▸ **Material provided**
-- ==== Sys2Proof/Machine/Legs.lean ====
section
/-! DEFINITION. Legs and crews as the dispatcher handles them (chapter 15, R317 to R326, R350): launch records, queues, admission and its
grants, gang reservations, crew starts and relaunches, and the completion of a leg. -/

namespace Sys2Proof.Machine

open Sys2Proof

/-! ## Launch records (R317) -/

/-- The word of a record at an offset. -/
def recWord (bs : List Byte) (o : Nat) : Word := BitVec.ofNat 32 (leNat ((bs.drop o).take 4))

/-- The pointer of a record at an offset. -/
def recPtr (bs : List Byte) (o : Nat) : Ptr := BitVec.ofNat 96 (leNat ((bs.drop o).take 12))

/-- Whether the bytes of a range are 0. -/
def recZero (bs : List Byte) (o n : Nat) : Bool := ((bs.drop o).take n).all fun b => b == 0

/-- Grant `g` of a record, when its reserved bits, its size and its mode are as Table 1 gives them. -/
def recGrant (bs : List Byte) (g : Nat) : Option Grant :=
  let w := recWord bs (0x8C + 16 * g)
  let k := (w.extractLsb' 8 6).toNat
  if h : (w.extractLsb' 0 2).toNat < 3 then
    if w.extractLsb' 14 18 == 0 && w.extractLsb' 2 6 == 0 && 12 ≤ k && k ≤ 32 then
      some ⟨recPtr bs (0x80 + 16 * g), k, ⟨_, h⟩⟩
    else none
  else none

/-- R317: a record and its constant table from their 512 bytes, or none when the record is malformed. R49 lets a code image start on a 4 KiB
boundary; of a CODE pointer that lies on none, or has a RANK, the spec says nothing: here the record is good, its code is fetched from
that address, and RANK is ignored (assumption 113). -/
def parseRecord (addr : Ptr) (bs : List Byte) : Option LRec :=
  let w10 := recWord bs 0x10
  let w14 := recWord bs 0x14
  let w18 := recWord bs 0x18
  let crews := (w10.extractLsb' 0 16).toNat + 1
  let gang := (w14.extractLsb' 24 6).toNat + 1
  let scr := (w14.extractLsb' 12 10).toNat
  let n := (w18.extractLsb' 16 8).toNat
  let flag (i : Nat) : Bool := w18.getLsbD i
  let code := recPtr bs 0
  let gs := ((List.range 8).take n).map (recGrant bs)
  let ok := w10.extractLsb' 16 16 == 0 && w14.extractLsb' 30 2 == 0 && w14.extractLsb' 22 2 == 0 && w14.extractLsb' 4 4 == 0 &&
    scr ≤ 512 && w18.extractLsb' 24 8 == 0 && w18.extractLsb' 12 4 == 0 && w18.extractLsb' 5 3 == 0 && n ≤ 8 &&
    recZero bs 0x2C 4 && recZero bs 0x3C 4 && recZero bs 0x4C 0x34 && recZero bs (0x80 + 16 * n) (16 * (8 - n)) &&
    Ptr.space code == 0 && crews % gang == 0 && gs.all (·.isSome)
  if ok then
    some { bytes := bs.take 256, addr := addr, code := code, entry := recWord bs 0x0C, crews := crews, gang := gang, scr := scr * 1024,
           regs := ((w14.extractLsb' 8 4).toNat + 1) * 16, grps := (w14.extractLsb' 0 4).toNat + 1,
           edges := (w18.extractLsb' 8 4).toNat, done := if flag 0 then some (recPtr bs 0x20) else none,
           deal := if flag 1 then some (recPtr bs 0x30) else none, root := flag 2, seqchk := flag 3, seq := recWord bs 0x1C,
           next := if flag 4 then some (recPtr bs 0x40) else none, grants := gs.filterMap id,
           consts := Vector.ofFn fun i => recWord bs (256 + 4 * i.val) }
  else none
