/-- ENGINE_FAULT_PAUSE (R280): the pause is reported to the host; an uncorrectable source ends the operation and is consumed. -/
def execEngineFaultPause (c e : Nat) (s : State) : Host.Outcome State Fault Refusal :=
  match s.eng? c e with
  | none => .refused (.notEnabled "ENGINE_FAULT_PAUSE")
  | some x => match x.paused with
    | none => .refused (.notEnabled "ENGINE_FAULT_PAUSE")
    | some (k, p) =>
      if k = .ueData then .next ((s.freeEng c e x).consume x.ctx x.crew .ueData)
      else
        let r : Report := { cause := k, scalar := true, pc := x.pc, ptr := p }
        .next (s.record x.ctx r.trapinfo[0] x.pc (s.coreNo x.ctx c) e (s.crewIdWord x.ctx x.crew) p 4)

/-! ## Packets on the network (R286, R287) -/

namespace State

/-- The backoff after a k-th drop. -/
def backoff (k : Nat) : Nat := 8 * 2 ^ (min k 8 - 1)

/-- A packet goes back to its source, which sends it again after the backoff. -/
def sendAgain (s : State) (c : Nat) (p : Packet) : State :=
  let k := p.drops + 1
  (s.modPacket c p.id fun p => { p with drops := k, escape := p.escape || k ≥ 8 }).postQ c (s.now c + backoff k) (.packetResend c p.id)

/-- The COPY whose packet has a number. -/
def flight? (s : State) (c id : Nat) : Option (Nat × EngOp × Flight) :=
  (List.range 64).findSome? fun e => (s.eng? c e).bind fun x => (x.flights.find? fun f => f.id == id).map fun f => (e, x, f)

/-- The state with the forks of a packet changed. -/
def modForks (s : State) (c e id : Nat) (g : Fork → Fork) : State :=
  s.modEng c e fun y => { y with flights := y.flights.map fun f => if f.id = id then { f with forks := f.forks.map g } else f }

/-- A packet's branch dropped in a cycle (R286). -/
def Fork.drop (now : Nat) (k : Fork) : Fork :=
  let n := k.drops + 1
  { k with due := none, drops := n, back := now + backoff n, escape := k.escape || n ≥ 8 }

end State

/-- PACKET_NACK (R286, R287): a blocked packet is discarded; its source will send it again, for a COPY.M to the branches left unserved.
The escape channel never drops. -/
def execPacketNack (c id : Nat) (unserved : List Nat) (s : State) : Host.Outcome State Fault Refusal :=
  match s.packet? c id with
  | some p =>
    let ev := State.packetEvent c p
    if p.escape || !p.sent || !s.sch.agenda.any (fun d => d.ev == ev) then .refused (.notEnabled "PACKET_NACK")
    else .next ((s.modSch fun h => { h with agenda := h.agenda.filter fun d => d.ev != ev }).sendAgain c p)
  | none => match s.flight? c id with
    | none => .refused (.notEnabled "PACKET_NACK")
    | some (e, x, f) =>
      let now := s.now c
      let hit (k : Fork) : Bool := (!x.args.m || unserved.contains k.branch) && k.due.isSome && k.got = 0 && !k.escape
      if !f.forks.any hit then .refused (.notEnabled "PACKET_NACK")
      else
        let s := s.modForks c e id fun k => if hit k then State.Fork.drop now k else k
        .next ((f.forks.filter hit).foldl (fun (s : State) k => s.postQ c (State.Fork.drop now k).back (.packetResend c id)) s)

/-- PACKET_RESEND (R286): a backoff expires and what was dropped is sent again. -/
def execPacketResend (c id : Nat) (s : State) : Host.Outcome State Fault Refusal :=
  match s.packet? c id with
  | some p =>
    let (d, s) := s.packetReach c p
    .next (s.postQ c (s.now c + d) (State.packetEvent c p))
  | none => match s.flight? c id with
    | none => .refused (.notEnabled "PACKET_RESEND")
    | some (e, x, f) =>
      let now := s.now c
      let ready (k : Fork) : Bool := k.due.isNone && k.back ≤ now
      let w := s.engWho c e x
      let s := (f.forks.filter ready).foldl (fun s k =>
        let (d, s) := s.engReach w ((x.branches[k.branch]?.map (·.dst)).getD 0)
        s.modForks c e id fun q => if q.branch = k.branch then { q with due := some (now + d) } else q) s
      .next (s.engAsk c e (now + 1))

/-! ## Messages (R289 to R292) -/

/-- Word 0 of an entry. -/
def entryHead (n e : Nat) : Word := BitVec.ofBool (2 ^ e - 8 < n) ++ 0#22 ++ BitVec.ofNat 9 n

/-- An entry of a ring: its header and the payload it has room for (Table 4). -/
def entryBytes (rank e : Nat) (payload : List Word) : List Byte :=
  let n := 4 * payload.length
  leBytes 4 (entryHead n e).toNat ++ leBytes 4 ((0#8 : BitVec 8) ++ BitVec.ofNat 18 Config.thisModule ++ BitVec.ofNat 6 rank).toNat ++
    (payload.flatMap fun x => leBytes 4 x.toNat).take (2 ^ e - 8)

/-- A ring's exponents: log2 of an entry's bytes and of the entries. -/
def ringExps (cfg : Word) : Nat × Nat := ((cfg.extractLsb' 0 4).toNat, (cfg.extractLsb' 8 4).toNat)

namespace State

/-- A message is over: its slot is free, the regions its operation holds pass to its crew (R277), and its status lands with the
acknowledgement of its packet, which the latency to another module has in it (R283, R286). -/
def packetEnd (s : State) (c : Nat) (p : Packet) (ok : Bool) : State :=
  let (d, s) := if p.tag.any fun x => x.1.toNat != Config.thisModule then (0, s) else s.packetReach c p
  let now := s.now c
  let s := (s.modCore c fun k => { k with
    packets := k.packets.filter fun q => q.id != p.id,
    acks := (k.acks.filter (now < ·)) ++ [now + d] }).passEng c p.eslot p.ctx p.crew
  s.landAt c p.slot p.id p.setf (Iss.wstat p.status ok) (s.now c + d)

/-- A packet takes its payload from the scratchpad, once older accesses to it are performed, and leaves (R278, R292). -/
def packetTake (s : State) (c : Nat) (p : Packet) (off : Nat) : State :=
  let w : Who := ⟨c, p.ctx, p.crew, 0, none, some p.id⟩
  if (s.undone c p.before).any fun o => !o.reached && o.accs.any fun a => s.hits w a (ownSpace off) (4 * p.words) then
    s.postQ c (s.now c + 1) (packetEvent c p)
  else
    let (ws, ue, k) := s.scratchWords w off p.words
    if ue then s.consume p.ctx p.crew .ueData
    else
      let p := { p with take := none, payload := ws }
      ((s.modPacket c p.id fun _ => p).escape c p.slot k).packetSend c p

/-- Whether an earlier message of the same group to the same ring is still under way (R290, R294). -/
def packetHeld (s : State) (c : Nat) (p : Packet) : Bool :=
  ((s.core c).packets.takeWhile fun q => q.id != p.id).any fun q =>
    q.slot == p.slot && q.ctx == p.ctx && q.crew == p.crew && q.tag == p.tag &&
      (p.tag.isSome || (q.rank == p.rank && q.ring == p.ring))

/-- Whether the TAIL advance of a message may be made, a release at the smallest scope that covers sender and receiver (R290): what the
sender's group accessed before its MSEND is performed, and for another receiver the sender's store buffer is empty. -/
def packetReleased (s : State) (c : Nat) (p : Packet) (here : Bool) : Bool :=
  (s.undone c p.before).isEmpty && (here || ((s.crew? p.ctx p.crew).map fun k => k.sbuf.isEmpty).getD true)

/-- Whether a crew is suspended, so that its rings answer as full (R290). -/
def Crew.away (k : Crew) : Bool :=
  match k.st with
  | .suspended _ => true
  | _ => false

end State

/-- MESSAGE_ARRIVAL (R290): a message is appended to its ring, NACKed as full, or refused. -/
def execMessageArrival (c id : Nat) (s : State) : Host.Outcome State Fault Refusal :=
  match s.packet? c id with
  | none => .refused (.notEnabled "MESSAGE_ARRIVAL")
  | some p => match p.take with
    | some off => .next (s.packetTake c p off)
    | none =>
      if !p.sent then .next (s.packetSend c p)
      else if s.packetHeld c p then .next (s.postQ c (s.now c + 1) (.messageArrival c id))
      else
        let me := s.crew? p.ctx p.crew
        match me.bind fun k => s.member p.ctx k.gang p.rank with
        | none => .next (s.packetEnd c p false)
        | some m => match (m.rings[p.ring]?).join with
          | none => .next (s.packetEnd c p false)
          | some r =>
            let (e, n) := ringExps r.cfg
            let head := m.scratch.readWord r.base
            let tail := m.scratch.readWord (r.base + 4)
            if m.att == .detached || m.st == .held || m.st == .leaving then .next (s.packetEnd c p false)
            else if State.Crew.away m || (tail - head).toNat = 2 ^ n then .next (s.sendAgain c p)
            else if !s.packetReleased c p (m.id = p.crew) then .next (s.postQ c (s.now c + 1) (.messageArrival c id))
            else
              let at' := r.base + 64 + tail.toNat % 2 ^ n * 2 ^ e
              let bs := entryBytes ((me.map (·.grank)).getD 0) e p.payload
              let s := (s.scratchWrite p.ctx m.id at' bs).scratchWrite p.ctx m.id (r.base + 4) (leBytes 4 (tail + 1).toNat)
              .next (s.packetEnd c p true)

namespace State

▸ **What needs to be done**
How many of the lines above include the string "backoff"? Answer with the number only.

▸ **Task solution**
6